"No, I am the only visitor."

"Do they live all alone?" Isabella Vernon's voice was rather unsteady, and her eyes were still searching the girl's face.

"They have a little son," Philippa replied, "but he is not well just now. They are anxious about him."

"I am sorry," said the other simply. "We used to have very happy times in the old days when--your aunt stayed with Lady Louisa--and her brother too sometimes."

"He was my father. Did you know him?"

"Oh yes, I knew him quite well."

"He died some years ago."

"Ah! I had not heard. He and I were very good friends when we were young. But I don't suppose he remembered me."

"I do not think I ever heard him speak of you."

"No, very likely not. But I have a good memory, especially for my friends. One loses sight of people very easily, far too easily; and then it is difficult to find them again when one returns to England after a long absence. You have been a good deal abroad too, I expect."

"Yes, I have lived almost entirely abroad. So much so, in fact, that I am disgracefully ignorant about my native land. I hardly know it at all. I was so interested as I travelled down here, to see how utterly different it was to anything I had ever seen."
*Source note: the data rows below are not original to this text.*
/-- A swap is armed, disarmed and taken (R97, R99, R101 to R103). Arming with a clean fit check ends armed, for ARM_STEP at
the largest of the written step and the tracks' steps; CANCEL disarms and releases parked tracks; a due swap exchanges the
sets, clears every token counter and starts the enabled tracks. -/
def Obligations.SwapsArmCancelAndExchange : Prop :=
  (∀ (s : State), s.Canon → s.seq.swap = none → s.imageActive = true → s.f F.IMG_STATUS_STATE ≠ 4 →
    (s.fitSwap s.shadowSet).1 = .done → s.f F.CST_STATUS_MODE = 0 →
    Nexts (exec .armStep s) fun t => t.seq.swap = some .step ∧ t.f F.SEQ_SWAP_STATE = 1 ∧ t.f F.SEQ_SWAP_RESULT = 0 ∧
      t.f F.SEQ_STATUS_SWAP_ARMED = 1 ∧
      t.f F.SEQ_SWAP_STEP_STEP = ((List.range 16).map s.trackStep).foldl max (s.f F.SEQ_SWAP_STEP_STEP)) ∧
  (∀ (s : State), s.Canon → s.seq.swap = none → s.imageActive = true → s.f F.IMG_STATUS_STATE ≠ 4 →
    (s.fitSwap s.shadowSet).1 = .done →
    Nexts (exec .armIdle s) fun t => t.seq.swap = some .idle ∧ t.f F.SEQ_SWAP_STATE = 1 ∧ t.f F.SEQ_SWAP_RESULT = 0 ∧
      t.f F.SEQ_STATUS_SWAP_ARMED = 1) ∧
  (∀ (s : State), s.Canon → s.seq.swap ≠ none →
    Nexts (exec .armStep s) (fun t => t.seq.swap = s.seq.swap ∧ t.f F.SEQ_SWAP_RESULT = Status.refusedBusy.code) ∧
    Nexts (exec .armIdle s) (fun t => t.seq.swap = s.seq.swap ∧ t.f F.SEQ_SWAP_RESULT = Status.refusedBusy.code)) ∧
  (∀ (s : State), s.Canon → s.seq.swap ≠ none →
    Nexts (exec .cancel s) fun t => t.seq.swap = none ∧ t.f F.SEQ_SWAP_STATE = 3 ∧ t.f F.SEQ_STATUS_SWAP_ARMED = 0 ∧
      ∀ n, n < 16 → t.track n = if s.track n = tkParked then tkRunning else s.track n) ∧
  (∀ (s : State), s.Canon → s.stepSwapDue = true →
    Nexts (exec .swapStep s) fun t => t.seq.active = s.seq.shadow ∧ t.seq.shadow = s.seq.active ∧ t.seq.swap = none ∧
      t.f F.SEQ_SWAP_STATE = 2 ∧ t.f F.SEQ_EVENTS_SWAPPED = 1 ∧ t.f F.SEQ_ROWS_ACTIVE = s.f F.SEQ_ROWS_SHADOW ∧
      (∀ i, i < 4096 → t.token i = 0) ∧
      ∀ n, n < 16 → s.f F.SEQ_TKn_ENTRY_SHADOW_EN n = 1 → s.trackTwilight n = false →
        t.track n = tkRunning ∧ t.cursor n = s.f F.SEQ_TKn_ENTRY_SHADOW n ∧
        t.trackStep n = (s.f F.SEQ_SWAP_STEP_STEP + 1) % 2 ^ 64) ∧
  (∀ (s : State), s.Canon → s.idleSwapDue = true →
    Nexts (exec .swapIdle s) fun t => t.seq.active = s.seq.shadow ∧ t.seq.shadow = s.seq.active ∧ t.seq.swap = none ∧
      t.f F.SEQ_SWAP_STATE = 2 ∧ t.f F.SEQ_EVENTS_SWAPPED = 1 ∧ t.f F.SEQ_ROWS_ACTIVE = s.f F.SEQ_ROWS_SHADOW ∧
      (∀ i, i < 4096 → t.token i = 0) ∧
      ∀ n, n < 16 → s.f F.SEQ_TKn_ENTRY_SHADOW_EN n = 1 → s.trackTwilight n = false →
        t.track n = tkRunning ∧ t.cursor n = s.f F.SEQ_TKn_ENTRY_SHADOW n ∧
        t.trackStep n = (s.f F.SEQ_MERIDIAN_STEP + 1) % 2 ^ 64)

/-! ### The reduction array -/

/-- REDUCE (R121, R123 to R127). A contribution is folded into the entries of its stream one element each and commits; the
rounding item that finds every count full writes the rounded results and leaves its region clear; while its count is short
it waits, and past the watchdog limit COUNT_WAIT is set. -/
def Obligations.ReduceFoldsRoundsAndWaits : Prop :=
  (∀ (s : State) (id : Nat) (fx : Fx) (it : Item), s.Canon → it.track < 16 → tabWf (fun _ => Entry.zero) s.arr.acc = true →
    s.runningItem id opReduce = some it → it.phase = 0 → s.rebuilding (rowStream it.row) = false → s.absent it = false →
    rowDstValid it.row = false → s.fits [rowSrc it.row] = true → s.clean it fx = true → s.reduceDiffers it fx = false →
    s.capped = false →
    Nexts (exec (.reduce id fx) s) fun t => Ended s t it it.okStatus ∧
      ∀ e v, (s.reduceVals it)[e]? = some v →
        t.entry (rowStream it.row) e =
          (s.entry (rowStream it.row) e).fold ((s.addReduce it fx).laneConv (rowStream it.row)) 1 v) ∧
  (∀ (s : State) (id : Nat) (fx : Fx) (it : Item), s.Canon → it.track < 16 → s.runningItem id opReduce = some it →
    it.phase = 0 → s.rebuilding (rowStream it.row) = false → s.absent it = false → rowDstValid it.row = true →
    s.fits [rowSrc it.row, rowDst it.row] = true → s.clean it fx = true → s.reduceDiffers it fx = false → s.capped = false →
    (s.addReduce it fx).countsFull it = true →
    Nexts (exec (.reduce id fx) s) fun t => Ended s t it it.okStatus ∧
      Holds t (rowDst it.row).tier (rowDst it.row).addr
        ((encodeCodes ((fmtOf (s.ctx (rowStream it.row)).outFmt).getD .fp32)
          ((List.range (s.reduceVals it).length).map fun e =>
            ((s.addReduce it fx).entry (rowStream it.row) e).round ((fmtOf (s.ctx (rowStream it.row)).outFmt).getD .fp32)
              ((s.addReduce it fx).accBase (rowStream it.row)))).take (rowDst it.row).len) ∧
      ∀ kv ∈ t.arr.acc, kv.1 / 2 ^ 24 ≠ rowStream it.row) ∧
  (∀ (s : State) (id : Nat) (fx : Fx) (it : Item), s.Canon → s.runningItem id opReduce = some it → it.phase = 0 →
    s.rebuilding (rowStream it.row) = false → s.absent it = false → rowDstValid it.row = true →
    s.fits [rowSrc it.row, rowDst it.row] = true → s.clean it fx = true → s.reduceDiffers it fx = false →
    (s.addReduce it fx).countsFull it = false →
    Nexts (exec (.reduce id fx) s) fun t => t.item it.id = some { it with phase := 1, phaseAt := s.now }) ∧
  (∀ (s : State) (id : Nat) (it : Item), s.Canon → s.runningItem id opReduce = some it → it.phase = 1 →
    s.countsFull it = false → 0 < s.f F.SEQ_WATCHDOG_LIMIT → s.longer it.phaseAt (s.f F.SEQ_WATCHDOG_LIMIT * 10 ^ 6) = true →
    Nexts (exec (.reduceCountWait id) s) fun t => t.f F.ARR_EVENTS_COUNT_WAIT = 1) ∧
  (∀ (s : State) (id : Nat) (it : Item), s.Canon → s.runningItem id opProject = some it → it.phase = 1 →
    0 < s.f F.SEQ_WATCHDOG_LIMIT → s.longer it.phaseAt (s.f F.SEQ_WATCHDOG_LIMIT * 10 ^ 6) = true →
    Nexts (exec (.reduceCountWait id) s) fun t => t.f F.ARR_EVENTS_COUNT_WAIT = 1)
"I think that is the most interesting part of travelling," answered Isabella Vernon, smiling "The aspect of the different countries, I mean. Not the people, but the very earth itself. You cross a frontier and at once all seems changed. There may be hills and trees and water just as there have been before, but they have not in the least the same appearance. Of course there are some tiresome folks who are always seeing likenesses; they will tell you glibly that Canada reminds them of Cumberland, or South Africa of the Sahara, but that is merely because they are blind. Having eyes they see not the subtle characteristics of every land and miss its individuality. I have journeyed all round the globe, and now, as I sit by my own fireside and think of what I have seen, it is always some particular point about the look of a country that comes first into my mind. The peculiar ochre tint of the bare stretches of Northern China; the outlines of the hills in Japan--so irregular and yet so sharp, as though they had been cut out with a sharp pair of scissors in a shaky hand. The towering masses of the Rockies, where the strata runs all sideways, as if a slice of the very crust of the universe had been tilted up on edge by some gigantic upheaval.